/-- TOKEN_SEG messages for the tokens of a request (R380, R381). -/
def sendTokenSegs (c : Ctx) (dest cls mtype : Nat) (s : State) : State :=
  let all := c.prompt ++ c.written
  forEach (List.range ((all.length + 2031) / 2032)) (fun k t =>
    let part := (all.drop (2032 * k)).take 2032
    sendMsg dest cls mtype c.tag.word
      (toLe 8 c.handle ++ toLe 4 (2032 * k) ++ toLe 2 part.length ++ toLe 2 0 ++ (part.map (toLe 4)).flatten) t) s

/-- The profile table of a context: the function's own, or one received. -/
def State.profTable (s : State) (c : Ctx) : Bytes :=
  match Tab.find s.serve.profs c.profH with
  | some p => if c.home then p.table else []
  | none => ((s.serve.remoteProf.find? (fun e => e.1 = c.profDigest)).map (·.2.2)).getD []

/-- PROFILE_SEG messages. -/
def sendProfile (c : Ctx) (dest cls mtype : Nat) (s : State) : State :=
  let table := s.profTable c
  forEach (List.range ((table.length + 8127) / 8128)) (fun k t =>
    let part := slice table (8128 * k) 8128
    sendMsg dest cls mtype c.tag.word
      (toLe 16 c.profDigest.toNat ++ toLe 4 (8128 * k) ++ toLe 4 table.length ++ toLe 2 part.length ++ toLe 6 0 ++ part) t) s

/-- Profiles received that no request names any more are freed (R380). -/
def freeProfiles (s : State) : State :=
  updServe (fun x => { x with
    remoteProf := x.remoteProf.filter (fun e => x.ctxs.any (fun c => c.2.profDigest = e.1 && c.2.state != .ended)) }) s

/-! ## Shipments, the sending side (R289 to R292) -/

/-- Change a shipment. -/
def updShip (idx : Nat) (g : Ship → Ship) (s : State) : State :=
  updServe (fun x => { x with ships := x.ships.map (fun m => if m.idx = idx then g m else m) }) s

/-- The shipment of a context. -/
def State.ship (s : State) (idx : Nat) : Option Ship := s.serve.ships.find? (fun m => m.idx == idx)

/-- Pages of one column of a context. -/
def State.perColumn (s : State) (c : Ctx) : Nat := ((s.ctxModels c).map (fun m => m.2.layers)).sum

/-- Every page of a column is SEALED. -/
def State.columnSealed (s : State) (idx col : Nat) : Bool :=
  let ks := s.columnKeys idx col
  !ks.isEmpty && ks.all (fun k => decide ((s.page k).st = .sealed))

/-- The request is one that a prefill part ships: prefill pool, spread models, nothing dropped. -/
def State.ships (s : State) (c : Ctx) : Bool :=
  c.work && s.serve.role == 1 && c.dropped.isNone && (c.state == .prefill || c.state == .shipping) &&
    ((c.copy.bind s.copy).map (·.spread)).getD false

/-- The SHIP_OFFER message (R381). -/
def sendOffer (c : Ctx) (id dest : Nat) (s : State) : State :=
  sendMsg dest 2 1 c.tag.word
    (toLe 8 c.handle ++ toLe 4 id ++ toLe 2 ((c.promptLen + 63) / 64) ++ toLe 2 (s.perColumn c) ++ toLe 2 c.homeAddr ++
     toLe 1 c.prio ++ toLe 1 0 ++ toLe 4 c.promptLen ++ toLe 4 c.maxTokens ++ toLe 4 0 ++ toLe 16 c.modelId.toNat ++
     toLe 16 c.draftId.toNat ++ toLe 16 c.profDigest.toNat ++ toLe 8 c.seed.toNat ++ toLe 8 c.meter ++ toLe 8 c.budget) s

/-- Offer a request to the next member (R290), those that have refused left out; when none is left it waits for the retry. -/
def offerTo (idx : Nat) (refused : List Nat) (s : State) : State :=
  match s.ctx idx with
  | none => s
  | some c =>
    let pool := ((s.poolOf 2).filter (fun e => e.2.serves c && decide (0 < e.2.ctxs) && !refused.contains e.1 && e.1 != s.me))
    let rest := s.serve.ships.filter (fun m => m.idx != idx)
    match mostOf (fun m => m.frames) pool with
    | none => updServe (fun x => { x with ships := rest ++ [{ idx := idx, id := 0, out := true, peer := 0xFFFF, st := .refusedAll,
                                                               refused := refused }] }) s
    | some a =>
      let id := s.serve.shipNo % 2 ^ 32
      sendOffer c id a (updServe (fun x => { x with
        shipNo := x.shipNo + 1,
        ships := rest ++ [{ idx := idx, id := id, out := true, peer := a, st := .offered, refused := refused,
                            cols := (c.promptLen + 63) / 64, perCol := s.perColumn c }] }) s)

Task objective:
Copy every record above exactly as it is.

Answer:
/-- TOKEN_SEG messages for the tokens of a request (R380, R381). -/
def sendTokenSegs (c : Ctx) (dest cls mtype : Nat) (s : State) : State :=
  let all := c.prompt ++ c.written
  forEach (List.range ((all.length + 2031) / 2032)) (fun k t =>
    let part := (all.drop (2032 * k)).take 2032
    sendMsg dest cls mtype c.tag.word
      (toLe 8 c.handle ++ toLe 4 (2032 * k) ++ toLe 2 part.length ++ toLe 2 0 ++ (part.map (toLe 4)).flatten) t) s

/-- The profile table of a context: the function's own, or one received. -/
def State.profTable (s : State) (c : Ctx) : Bytes :=
  match Tab.find s.serve.profs c.profH with
  | some p => if c.home then p.table else []
  | none => ((s.serve.remoteProf.find? (fun e => e.1 = c.profDigest)).map (·.2.2)).getD []

/-- PROFILE_SEG messages. -/
def sendProfile (c : Ctx) (dest cls mtype : Nat) (s : State) : State :=
  let table := s.profTable c
  forEach (List.range ((table.length + 8127) / 8128)) (fun k t =>
    let part := slice table (8128 * k) 8128
    sendMsg dest cls mtype c.tag.word
      (toLe 16 c.profDigest.toNat ++ toLe 4 (8128 * k) ++ toLe 4 table.length ++ toLe 2 part.length ++ toLe 6 0 ++ part) t) s

/-- Profiles received that no request names any more are freed (R380). -/
def freeProfiles (s : State) : State :=
  updServe (fun x => { x with
    remoteProf := x.remoteProf.filter (fun e => x.ctxs.any (fun c => c.2.profDigest = e.1 && c.2.state != .ended)) }) s

/-! ## Shipments, the sending side (R289 to R292) -/

/-- Change a shipment. -/
def updShip (idx : Nat) (g : Ship → Ship) (s : State) : State :=
  updServe (fun x => { x with ships := x.ships.map (fun m => if m.idx = idx then g m else m) }) s

/-- The shipment of a context. -/
def State.ship (s : State) (idx : Nat) : Option Ship := s.serve.ships.find? (fun m => m.idx == idx)

/-- Pages of one column of a context. -/
def State.perColumn (s : State) (c : Ctx) : Nat := ((s.ctxModels c).map (fun m => m.2.layers)).sum

/-- Every page of a column is SEALED. -/
def State.columnSealed (s : State) (idx col : Nat) : Bool :=
  let ks := s.columnKeys idx col
  !ks.isEmpty && ks.all (fun k => decide ((s.page k).st = .sealed))

/-- The request is one that a prefill part ships: prefill pool, spread models, nothing dropped. -/
def State.ships (s : State) (c : Ctx) : Bool :=
  c.work && s.serve.role == 1 && c.dropped.isNone && (c.state == .prefill || c.state == .shipping) &&
    ((c.copy.bind s.copy).map (·.spread)).getD false

/-- The SHIP_OFFER message (R381). -/
def sendOffer (c : Ctx) (id dest : Nat) (s : State) : State :=
  sendMsg dest 2 1 c.tag.word
    (toLe 8 c.handle ++ toLe 4 id ++ toLe 2 ((c.promptLen + 63) / 64) ++ toLe 2 (s.perColumn c) ++ toLe 2 c.homeAddr ++
     toLe 1 c.prio ++ toLe 1 0 ++ toLe 4 c.promptLen ++ toLe 4 c.maxTokens ++ toLe 4 0 ++ toLe 16 c.modelId.toNat ++
     toLe 16 c.draftId.toNat ++ toLe 16 c.profDigest.toNat ++ toLe 8 c.seed.toNat ++ toLe 8 c.meter ++ toLe 8 c.budget) s

/-- Offer a request to the next member (R290), those that have refused left out; when none is left it waits for the retry. -/
def offerTo (idx : Nat) (refused : List Nat) (s : State) : State :=
  match s.ctx idx with
  | none => s
  | some c =>
    let pool := ((s.poolOf 2).filter (fun e => e.2.serves c && decide (0 < e.2.ctxs) && !refused.contains e.1 && e.1 != s.me))
    let rest := s.serve.ships.filter (fun m => m.idx != idx)
    match mostOf (fun m => m.frames) pool with
    | none => updServe (fun x => { x with ships := rest ++ [{ idx := idx, id := 0, out := true, peer := 0xFFFF, st := .refusedAll,
                                                               refused := refused }] }) s
    | some a =>
      let id := s.serve.shipNo % 2 ^ 32
      sendOffer c id a (updServe (fun x => { x with
        shipNo := x.shipNo + 1,
        ships := rest ++ [{ idx := idx, id := id, out := true, peer := a, st := .offered, refused := refused,
                            cols := (c.promptLen + 63) / 64, perCol := s.perColumn c }] }) s)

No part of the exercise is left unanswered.